§ How to complete this task
From the records below, extract only the lines running from the line with "-- ==== Sys2Proof/Machine/Curve.lean" to the line with "namespace Rom", both lines included, reproducing them exactly.
★ ★ ★ ★ ★ ★ ★
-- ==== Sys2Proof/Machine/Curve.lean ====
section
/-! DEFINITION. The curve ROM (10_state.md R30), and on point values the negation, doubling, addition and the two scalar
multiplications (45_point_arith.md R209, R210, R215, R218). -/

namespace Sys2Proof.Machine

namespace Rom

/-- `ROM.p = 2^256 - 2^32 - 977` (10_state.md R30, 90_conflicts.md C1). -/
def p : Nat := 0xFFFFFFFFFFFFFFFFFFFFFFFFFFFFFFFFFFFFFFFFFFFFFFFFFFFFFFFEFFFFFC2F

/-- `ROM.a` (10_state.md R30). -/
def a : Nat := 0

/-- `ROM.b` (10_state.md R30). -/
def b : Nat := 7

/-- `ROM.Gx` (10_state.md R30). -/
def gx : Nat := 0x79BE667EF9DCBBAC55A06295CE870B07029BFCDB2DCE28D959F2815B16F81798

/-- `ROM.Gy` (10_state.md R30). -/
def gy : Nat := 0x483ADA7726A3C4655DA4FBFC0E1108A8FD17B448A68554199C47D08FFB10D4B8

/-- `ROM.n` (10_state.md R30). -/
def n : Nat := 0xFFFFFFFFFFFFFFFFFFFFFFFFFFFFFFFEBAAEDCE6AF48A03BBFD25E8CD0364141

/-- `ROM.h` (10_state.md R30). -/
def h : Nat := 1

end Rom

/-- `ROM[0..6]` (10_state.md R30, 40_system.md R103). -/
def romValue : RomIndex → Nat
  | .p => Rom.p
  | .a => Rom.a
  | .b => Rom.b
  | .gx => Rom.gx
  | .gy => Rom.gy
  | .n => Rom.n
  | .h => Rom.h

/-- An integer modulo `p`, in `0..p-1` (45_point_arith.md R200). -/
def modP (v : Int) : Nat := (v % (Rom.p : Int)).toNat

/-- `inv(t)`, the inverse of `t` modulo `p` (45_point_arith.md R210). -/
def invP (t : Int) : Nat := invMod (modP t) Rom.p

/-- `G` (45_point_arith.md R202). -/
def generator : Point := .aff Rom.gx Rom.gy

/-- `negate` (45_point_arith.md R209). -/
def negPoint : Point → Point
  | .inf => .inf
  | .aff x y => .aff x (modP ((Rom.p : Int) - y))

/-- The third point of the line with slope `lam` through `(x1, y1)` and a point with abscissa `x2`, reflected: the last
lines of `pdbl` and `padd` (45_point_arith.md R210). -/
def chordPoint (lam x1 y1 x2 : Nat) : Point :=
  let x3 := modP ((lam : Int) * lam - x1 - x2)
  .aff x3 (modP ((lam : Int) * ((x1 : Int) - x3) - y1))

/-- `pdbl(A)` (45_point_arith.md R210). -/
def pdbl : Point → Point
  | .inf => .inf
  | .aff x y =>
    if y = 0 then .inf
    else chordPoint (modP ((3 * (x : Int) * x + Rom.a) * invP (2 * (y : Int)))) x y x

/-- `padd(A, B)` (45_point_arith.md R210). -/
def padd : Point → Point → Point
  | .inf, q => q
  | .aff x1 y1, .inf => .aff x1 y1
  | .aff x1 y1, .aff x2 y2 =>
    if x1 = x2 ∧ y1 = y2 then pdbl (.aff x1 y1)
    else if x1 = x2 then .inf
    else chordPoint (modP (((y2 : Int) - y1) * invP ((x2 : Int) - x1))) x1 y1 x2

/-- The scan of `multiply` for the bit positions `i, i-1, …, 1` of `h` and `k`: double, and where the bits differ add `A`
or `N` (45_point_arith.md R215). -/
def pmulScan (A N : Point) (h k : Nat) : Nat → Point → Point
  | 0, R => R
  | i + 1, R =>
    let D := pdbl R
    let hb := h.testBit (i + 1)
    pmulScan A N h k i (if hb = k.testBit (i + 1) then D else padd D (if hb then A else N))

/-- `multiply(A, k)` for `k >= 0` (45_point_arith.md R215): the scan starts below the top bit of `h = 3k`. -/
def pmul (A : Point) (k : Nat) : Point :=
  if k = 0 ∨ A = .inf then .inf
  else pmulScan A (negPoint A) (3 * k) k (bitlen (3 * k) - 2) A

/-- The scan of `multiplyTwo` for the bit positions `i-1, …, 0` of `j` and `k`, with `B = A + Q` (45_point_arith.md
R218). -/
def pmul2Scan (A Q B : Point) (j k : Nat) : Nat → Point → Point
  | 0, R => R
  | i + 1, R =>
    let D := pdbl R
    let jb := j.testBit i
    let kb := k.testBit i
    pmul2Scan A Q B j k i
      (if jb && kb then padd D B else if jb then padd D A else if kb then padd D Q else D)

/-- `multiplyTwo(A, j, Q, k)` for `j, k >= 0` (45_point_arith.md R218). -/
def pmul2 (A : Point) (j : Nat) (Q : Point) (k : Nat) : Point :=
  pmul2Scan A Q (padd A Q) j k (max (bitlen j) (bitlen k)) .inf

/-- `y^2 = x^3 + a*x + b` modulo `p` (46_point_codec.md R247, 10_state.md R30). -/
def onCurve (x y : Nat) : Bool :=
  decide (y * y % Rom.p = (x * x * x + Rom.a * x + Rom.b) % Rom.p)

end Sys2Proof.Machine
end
★ ★ ★ ★ ★ ★ ★
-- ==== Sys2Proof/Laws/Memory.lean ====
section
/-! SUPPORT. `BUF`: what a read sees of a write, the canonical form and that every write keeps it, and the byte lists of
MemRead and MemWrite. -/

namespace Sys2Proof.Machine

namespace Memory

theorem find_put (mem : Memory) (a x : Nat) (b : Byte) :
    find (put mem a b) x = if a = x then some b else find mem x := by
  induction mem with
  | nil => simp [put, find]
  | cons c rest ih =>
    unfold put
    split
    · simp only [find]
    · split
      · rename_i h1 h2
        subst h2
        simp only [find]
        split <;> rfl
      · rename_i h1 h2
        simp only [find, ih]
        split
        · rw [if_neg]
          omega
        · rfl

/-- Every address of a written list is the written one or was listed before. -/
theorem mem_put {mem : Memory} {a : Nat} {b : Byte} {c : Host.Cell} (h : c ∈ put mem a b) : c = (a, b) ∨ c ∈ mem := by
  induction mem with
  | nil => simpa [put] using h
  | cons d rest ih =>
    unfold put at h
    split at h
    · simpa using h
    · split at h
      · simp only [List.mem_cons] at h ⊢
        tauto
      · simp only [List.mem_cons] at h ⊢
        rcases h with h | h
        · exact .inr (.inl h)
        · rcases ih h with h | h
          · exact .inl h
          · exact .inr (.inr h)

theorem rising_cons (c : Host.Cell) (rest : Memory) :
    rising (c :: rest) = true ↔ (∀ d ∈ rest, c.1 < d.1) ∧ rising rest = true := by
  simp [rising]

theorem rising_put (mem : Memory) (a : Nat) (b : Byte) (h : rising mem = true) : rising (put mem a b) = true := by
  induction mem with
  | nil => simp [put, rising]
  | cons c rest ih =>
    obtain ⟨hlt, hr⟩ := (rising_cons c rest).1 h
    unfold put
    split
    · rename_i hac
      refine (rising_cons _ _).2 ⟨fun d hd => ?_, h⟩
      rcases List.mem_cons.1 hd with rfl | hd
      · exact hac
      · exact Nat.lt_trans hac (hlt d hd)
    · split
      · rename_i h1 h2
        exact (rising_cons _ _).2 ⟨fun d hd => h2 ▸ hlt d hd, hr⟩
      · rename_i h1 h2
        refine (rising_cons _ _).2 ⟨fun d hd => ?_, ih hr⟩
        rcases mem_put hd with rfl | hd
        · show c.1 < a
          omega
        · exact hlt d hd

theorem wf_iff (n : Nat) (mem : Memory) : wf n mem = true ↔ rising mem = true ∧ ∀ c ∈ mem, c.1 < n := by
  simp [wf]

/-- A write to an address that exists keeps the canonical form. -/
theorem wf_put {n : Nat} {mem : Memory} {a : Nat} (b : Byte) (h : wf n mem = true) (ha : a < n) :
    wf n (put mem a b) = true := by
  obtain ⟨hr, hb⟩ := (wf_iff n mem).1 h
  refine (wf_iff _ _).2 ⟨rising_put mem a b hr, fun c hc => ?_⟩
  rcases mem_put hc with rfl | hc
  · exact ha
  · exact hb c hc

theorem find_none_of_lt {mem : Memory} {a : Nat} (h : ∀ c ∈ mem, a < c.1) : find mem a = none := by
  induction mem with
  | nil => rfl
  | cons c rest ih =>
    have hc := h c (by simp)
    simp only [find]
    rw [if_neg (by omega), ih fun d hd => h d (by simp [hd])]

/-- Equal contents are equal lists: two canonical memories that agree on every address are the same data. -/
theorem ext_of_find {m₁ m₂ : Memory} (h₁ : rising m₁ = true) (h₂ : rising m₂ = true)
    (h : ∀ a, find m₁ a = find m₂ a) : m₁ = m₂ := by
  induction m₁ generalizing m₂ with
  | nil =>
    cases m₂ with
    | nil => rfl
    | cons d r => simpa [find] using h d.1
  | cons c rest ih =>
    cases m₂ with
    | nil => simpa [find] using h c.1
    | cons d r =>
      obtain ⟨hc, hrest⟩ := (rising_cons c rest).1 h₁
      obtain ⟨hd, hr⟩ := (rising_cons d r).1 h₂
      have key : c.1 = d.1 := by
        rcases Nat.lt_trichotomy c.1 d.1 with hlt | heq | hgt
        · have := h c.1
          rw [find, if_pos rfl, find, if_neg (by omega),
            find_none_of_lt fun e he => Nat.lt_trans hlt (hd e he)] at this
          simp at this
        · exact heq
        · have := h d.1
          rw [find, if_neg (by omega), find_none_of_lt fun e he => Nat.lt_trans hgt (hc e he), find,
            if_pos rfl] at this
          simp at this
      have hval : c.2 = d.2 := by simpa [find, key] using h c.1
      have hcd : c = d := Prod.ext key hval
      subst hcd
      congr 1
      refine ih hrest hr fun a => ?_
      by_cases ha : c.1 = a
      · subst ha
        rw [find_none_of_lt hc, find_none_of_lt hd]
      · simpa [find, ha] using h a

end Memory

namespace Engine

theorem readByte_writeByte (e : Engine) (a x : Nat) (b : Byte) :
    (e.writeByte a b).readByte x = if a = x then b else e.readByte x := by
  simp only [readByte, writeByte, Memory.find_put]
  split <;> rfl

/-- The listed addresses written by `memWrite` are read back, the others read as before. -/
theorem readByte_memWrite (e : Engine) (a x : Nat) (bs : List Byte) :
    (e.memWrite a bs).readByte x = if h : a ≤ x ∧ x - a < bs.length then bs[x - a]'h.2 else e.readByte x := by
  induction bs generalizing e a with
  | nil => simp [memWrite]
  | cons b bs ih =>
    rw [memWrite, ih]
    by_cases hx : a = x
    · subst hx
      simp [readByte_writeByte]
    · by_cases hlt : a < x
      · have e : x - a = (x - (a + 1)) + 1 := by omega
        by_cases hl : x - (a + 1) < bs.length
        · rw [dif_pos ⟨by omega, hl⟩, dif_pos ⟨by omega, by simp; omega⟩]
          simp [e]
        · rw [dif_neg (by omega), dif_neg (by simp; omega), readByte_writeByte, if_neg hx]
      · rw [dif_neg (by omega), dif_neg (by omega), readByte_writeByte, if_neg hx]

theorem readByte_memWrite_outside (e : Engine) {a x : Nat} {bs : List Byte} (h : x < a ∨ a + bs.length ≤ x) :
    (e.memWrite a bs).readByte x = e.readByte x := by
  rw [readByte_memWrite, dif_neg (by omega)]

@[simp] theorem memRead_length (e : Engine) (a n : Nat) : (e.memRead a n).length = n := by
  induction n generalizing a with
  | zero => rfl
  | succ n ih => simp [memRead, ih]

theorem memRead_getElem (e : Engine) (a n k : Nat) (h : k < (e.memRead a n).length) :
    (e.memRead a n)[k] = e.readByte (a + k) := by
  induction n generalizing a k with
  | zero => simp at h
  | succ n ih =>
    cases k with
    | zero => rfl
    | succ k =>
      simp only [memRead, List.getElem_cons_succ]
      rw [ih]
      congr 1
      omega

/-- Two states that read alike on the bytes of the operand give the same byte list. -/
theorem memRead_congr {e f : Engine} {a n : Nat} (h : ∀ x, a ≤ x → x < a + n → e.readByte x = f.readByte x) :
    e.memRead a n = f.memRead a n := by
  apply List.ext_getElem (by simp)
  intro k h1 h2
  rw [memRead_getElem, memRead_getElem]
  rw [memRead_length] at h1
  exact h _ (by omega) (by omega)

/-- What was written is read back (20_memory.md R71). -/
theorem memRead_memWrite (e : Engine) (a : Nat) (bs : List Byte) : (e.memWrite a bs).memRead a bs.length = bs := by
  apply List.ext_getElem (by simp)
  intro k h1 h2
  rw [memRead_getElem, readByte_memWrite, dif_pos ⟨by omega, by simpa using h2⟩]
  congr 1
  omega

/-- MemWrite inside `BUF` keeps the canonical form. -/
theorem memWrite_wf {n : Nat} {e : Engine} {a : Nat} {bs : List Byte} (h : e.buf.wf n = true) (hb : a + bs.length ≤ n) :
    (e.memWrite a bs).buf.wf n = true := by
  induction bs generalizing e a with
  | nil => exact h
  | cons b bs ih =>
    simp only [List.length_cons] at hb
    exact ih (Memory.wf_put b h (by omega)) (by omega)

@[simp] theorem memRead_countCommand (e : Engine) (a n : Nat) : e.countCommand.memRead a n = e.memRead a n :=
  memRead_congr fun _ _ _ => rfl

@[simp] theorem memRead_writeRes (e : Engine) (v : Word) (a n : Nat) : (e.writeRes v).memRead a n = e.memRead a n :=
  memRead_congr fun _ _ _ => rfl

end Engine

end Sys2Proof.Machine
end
★ ★ ★ ★ ★ ★ ★
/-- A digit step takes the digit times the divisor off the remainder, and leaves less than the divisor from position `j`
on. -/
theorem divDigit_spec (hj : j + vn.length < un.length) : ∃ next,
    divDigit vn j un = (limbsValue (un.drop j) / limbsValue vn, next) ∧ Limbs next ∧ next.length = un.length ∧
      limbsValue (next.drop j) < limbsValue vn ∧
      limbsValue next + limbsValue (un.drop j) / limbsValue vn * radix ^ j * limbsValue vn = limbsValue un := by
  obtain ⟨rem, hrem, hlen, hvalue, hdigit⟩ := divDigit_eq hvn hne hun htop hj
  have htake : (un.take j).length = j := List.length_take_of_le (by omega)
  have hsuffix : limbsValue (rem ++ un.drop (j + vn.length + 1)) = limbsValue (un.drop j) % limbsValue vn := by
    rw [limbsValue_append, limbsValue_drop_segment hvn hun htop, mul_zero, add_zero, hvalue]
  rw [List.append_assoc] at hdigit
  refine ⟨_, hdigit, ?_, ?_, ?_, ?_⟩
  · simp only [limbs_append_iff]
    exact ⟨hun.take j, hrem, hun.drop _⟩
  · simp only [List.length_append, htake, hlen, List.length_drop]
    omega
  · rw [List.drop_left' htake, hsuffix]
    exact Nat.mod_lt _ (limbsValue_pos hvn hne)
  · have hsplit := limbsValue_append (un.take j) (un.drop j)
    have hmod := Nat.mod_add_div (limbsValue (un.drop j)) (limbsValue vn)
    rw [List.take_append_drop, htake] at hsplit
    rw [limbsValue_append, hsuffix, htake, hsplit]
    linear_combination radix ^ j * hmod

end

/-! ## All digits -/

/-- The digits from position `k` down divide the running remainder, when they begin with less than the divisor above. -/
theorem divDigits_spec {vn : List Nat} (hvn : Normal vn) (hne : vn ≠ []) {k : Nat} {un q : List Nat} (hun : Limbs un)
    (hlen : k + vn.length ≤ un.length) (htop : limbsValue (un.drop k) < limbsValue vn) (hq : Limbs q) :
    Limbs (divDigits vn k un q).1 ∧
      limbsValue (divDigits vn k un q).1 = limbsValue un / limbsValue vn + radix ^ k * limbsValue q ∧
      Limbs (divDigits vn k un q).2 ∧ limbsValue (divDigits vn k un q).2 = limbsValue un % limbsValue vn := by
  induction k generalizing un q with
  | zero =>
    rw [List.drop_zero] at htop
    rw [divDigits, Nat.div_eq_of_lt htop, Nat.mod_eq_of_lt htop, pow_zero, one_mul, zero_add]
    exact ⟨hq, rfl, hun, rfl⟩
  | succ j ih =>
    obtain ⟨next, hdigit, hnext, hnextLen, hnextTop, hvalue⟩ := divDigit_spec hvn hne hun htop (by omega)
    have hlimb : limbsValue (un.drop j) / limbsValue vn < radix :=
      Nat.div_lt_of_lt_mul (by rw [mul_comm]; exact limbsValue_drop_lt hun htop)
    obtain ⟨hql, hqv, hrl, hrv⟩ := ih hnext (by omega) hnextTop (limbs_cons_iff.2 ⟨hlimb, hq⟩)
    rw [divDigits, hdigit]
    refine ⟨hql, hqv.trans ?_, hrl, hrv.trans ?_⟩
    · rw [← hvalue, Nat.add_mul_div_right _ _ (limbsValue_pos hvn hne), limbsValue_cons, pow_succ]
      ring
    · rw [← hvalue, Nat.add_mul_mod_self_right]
★ ★ ★ ★ ★ ★ ★
§ Reply to the task
-- ==== Sys2Proof/Machine/Curve.lean ====
section
/-! DEFINITION. The curve ROM (10_state.md R30), and on point values the negation, doubling, addition and the two scalar
multiplications (45_point_arith.md R209, R210, R215, R218). -/

namespace Sys2Proof.Machine

namespace Rom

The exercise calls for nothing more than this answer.